The lightning blast was so violent that it severed a major power line from a nearby tower and draped it over the outside wall of the bear park. Combined with the torrential rain, it was throwing out white and blue sparks reminiscent of the Fourth of July fireworks.
To Roland it looked like a scene out of a Hollywood disaster movie. The loose power line danced and twitched in the air like a rattlesnake recently removed of its head, hissing and spitting its death throes of unguided electricity. Occasionally it would make contact with the top of the perimeter wall again and send another shower of sparks along its length like a tidal wave of fleeting blue fireflies.

“Is everyone okay back there?” Eve called.

“Yeah,” from Peter.

“I’m scared, Mommy!” from Missy.

“What was that, Dad?” Peter asked.

“Lightning,” Roland responded. “We just got struck by lightning.”

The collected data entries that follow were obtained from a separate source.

/-- An instruction in a stage has taken a pass for each stage before it, and so has each one ahead of it: the clock is
at least that far (`70_reset_and_hazards.md` R154, R158). -/
structure State.Filling (s : State) : Prop where
  writeback : s.lW.active.isSome = true → s.icount + 5 ≤ s.clk
  memory : s.lM.active.isSome = true → s.icount + s.lW.count + 4 ≤ s.clk
  execute : s.lE.active.isSome = true → s.icount + s.lW.count + s.lM.count + 3 ≤ s.clk
  decode : s.lD.active.isSome = true → s.icount + s.lW.count + s.lM.count + s.lE.count + 2 ≤ s.clk
  entered : s.icount + s.lW.count + s.lM.count + s.lE.count + 1 ≤ s.clk

theorem count_eq_one {l : Latch} : l.count = 1 ↔ l.active.isSome = true := by
  unfold Latch.count
  split <;> simp_all

theorem State.Launched.filling {s : State} (h : s.Launched) : s.Filling where
  writeback := by simp [h.writebackEmpty]
  memory := by simp [h.memoryEmpty]
  execute := by simp [h.executeEmpty]
  decode := by simp [h.decodeEmpty]
  entered := by simp [h.count, h.clock, h.writebackEmpty, h.memoryEmpty, h.executeEmpty, Latch.count]

theorem State.Filling.step {s t : State} (hinv : s.Control) (hfill : s.Filling) (hstep : step s = .next t) :
    t.Filling := by
  cases stepOutcome hstep with
  | terminal => exact hfill
  | halted _ hact =>
    obtain ⟨hD, hE, hM, -⟩ := hinv.shut_of_halt hact
    have hentered := hfill.entered
    rw [count_of_active_some hact] at hentered
    exact {
      writeback := by simp [State.haltCommitted]
      memory := by simp [State.haltCommitted, inactive_of_free (.inr hM)]
      execute := by simp [State.haltCommitted, inactive_of_free (.inr hE)]
      decode := by simp [State.haltCommitted, inactive_of_free (.inr hD)]
      entered := hentered }
  | @completed s1 s2 s3 s4 s5 _ hh _ _ h =>
    obtain ⟨hW, hM, hE⟩ := h.counts hinv hh
    obtain ⟨-, hclk, hcount⟩ := h.counters hh
    rw [← Latch.count] at hcount
    have hentered := hfill.entered
    have hfromDecode : s5.lE.active.isSome = true → s.lD.active.isSome = true := fun hact => by
      obtain ⟨i, hi⟩ := Option.isSome_iff_exists.1 hact
      rw [hE i hi, Option.isSome_some]
    have hlE : s.icount + s.lW.count + s.lM.count + s.lE.count + s5.lE.count + 1 ≤ s.clk := by
      by_cases hact : s5.lE.active.isSome = true
      · rw [count_eq_one.2 hact]
        exact hfill.decode (hfromDecode hact)
      · rw [Bool.not_eq_true, Option.isSome_eq_false_iff, Option.isNone_iff_eq_none] at hact
        rwa [count_of_active_none hact]
    constructor <;> simp only [State.tick_lW, State.tick_lM, State.tick_lE, State.tick_lD, State.tick_icount,
      State.tick_clk, hclk, hcount, hW, hM]
    · intro hact
      have := hfill.memory (count_eq_one.1 (hW ▸ count_eq_one.2 hact))
      omega
    · intro hact
      have := hfill.execute (count_eq_one.1 (hM ▸ count_eq_one.2 hact))
      omega
    · intro hact
      have := hfill.decode (hfromDecode hact)
      omega
    · intro _
      omega
    · omega
  | _ => exact { hfill with }

/-- Along a run from a launch state the control invariant holds and the pipeline fills stage by stage. -/
theorem filling_of_run {s t : State} {k : Nat} (hs : s.Launched)
    (h : Host.Core.run Sys2Proof.core k s = .next t) : t.Filling :=
  run_induction (P := fun _ t => t.Filling) hs.filling
    (fun _ _ _ hrun hu hstep => hu.step (control_of_run hs.control hrun) hstep) h

/-- Settles O55: the HALT that commits was in Writeback of a filled pipeline. -/
theorem haltedClockIsAtLeastTheCountPlusFour : Obligations.HaltedClockIsAtLeastTheCountPlusFour := by
  intro s t k hs hrun
  refine run_induction (P := fun _ t => t.runState = .halted → t.icount + 4 ≤ t.clk) (fun hr => ?_)
    (fun j u v hu hcount hstep hr => ?_) hrun
  · cases hs.running.symm.trans hr
  · by_cases hur : u.runState = .running
    · obtain ⟨-, hact, rfl⟩ := haltCommitted_of_halted hur hstep hr
      have := (filling_of_run hs hu).writeback (by rw [hact]; rfl)
      simp only [State.haltCommitted]
      omega
    · rw [step_of_terminal hur, Host.Outcome.next.injEq] at hstep
      subst hstep
      exact hcount hr

/-- A step advances the clock by at most one. -/
theorem clk_of_step {s t : State} (hstep : step s = .next t) : t.clk ≤ s.clk + 1 := by
  cases stepOutcome hstep with
  | completed _ hh _ _ h => rw [State.tick_clk, (h.counters hh).2.1]
  | _ => exact Nat.le_succ _

/-- Without an occupant of Writeback a step commits nothing. -/
theorem nothing_commits {s t : State} (hact : s.lW.active = none) (hstep : step s = .next t) :
    t.icount = s.icount ∧ t.x = s.x := by
  cases stepOutcome hstep with
  | halted _ h => cases hact.symm.trans h
  | @completed s1 s2 s3 s4 s5 _ hh _ _ h =>
    obtain ⟨-, -, hcount⟩ := h.counters hh
    obtain ⟨-, -, -, -, hx⟩ := h.kept
    obtain rfl : s = s1 := Host.Outcome.next.inj ((writebackStage_of_inactive hact).symm.trans h.writeback)
    exact ⟨by simpa [hact] using hcount, hx⟩
  | _ => exact ⟨rfl, rfl⟩

/-- Settles O53: before its fifth pass the clock is too low for an occupant of Writeback. -/
theorem nothingCommitsBeforePassFive : Obligations.NothingCommitsBeforePassFive := by
  intro s t k hs hk hrun
  have hearly := run_induction (P := fun j t => t.clk ≤ j + 1 ∧ (j ≤ 4 → t.icount = 0 ∧ t.x = s.x))
    ⟨hs.clock.le, fun _ => ⟨hs.count, rfl⟩⟩ (fun j u v hu ⟨hclk, hnone⟩ hstep => ?_) hrun
  · exact hearly.2 hk
  · refine ⟨(clk_of_step hstep).trans (Nat.succ_le_succ hclk), fun hj => ?_⟩
    have hact : u.lW.active = none := by
      by_contra hact
      have := (filling_of_run hs hu).writeback (Option.isSome_iff_ne_none.2 hact)
      omega
    obtain ⟨hcount, hx⟩ := nothing_commits hact hstep
    obtain ⟨hcount', hx'⟩ := hnone (by omega)
    exact ⟨hcount.trans hcount', hx.trans hx'⟩

/-! ### The invariants of the spec along a run -/

/-- A flag writer that executes in a completed pass leaves a condition code set (`10_state.md` R28). -/
theorem flag_of_executing {s t : State} {i : Instr} (hstep : step s = .next t) (hr : t.runState = .running)
    (hi : s.executing = some i) (hw : isFlagWriter i = true) : ¬ (t.z = false ∧ t.n = false ∧ t.p = false) := by
  obtain ⟨-, -, s1, s2, s3, s4, s5, h, rfl⟩ := completed_of_running hstep hr
  obtain ⟨hz, hn, hp, -⟩ := h.after_execute
  rw [State.tick_z, State.tick_n, State.tick_p, hz, hn, hp]
  have hact : s2.executing = some i := h.execute_reads.1.trans hi
  obtain ⟨hact', -⟩ | ⟨hact', -⟩ | ⟨j, -, hact', -, rfl⟩ := executeStage_next h.execute
  · cases hact.symm.trans hact'
  · obtain rfl := Option.some.inj (hact.symm.trans hact')
    cases hw
  · obtain rfl := Option.some.inj (hact.symm.trans hact')
    obtain ⟨r, hr⟩ := Option.isSome_iff_exists.1 ((aluResult_isSome i s2.lE).trans hw)
    simp only [State.executed_of_aluResult hr, State.during_z, State.during_n, State.during_p]
    obtain ⟨hz, -, -⟩ | ⟨-, hn, -⟩ | ⟨-, -, hp⟩ := one_flag_of_value r
    · simp [hz]
    · simp [hn]
    · simp [hp]

/-- A step that leaves no condition code set began with none set. -/
theorem noFlag_of_step {s t : State} (hstep : step s = .next t) (h : t.z = false ∧ t.n = false ∧ t.p = false) :
    s.z = false ∧ s.n = false ∧ s.p = false := by
  obtain ⟨hz, hn, hp⟩ | ⟨i, -, -, -, -, -, hodd, -⟩ := onlyFlagWritersInExecuteChangeTheCodes s t hstep
  · rwa [← hz, ← hn, ← hp]
  · rw [h.1, h.2.1, h.2.2] at hodd
    cases hodd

“Uh, Roland?” Eve’s voice was barely a whisper.
Roland looked over at his wife, her eyes wide and her chin quivering like a scolded schoolgirl. It was the stark look of terror, Roland realized, at the same time he heard a roar so loud it drowned out the thunder. He slowly turned his head, following Eve’s frightened gaze out the front windshield. His bowels threatened to loosen as the grizzly that moments ago had been playfully bathing was now seething. Standing upright in the glow of the headlights, it shook its massive head back and forth, rain and saliva slinging in all directions. Its lips quivered in a ferocious snarl, as its gullet vibrated with fear and rage.
The beast dropped back to all fours and lowered its head. Roland’s mind barely had time to register the relevance between the violent events of the storm and the bear’s fury when the animal suddenly charged the van. Four enormous paws picked up wet chunks of mud as it ran and slung them backward in long arcs. The muscles in its back rippled beneath the thick brown fur as it barreled straight at them.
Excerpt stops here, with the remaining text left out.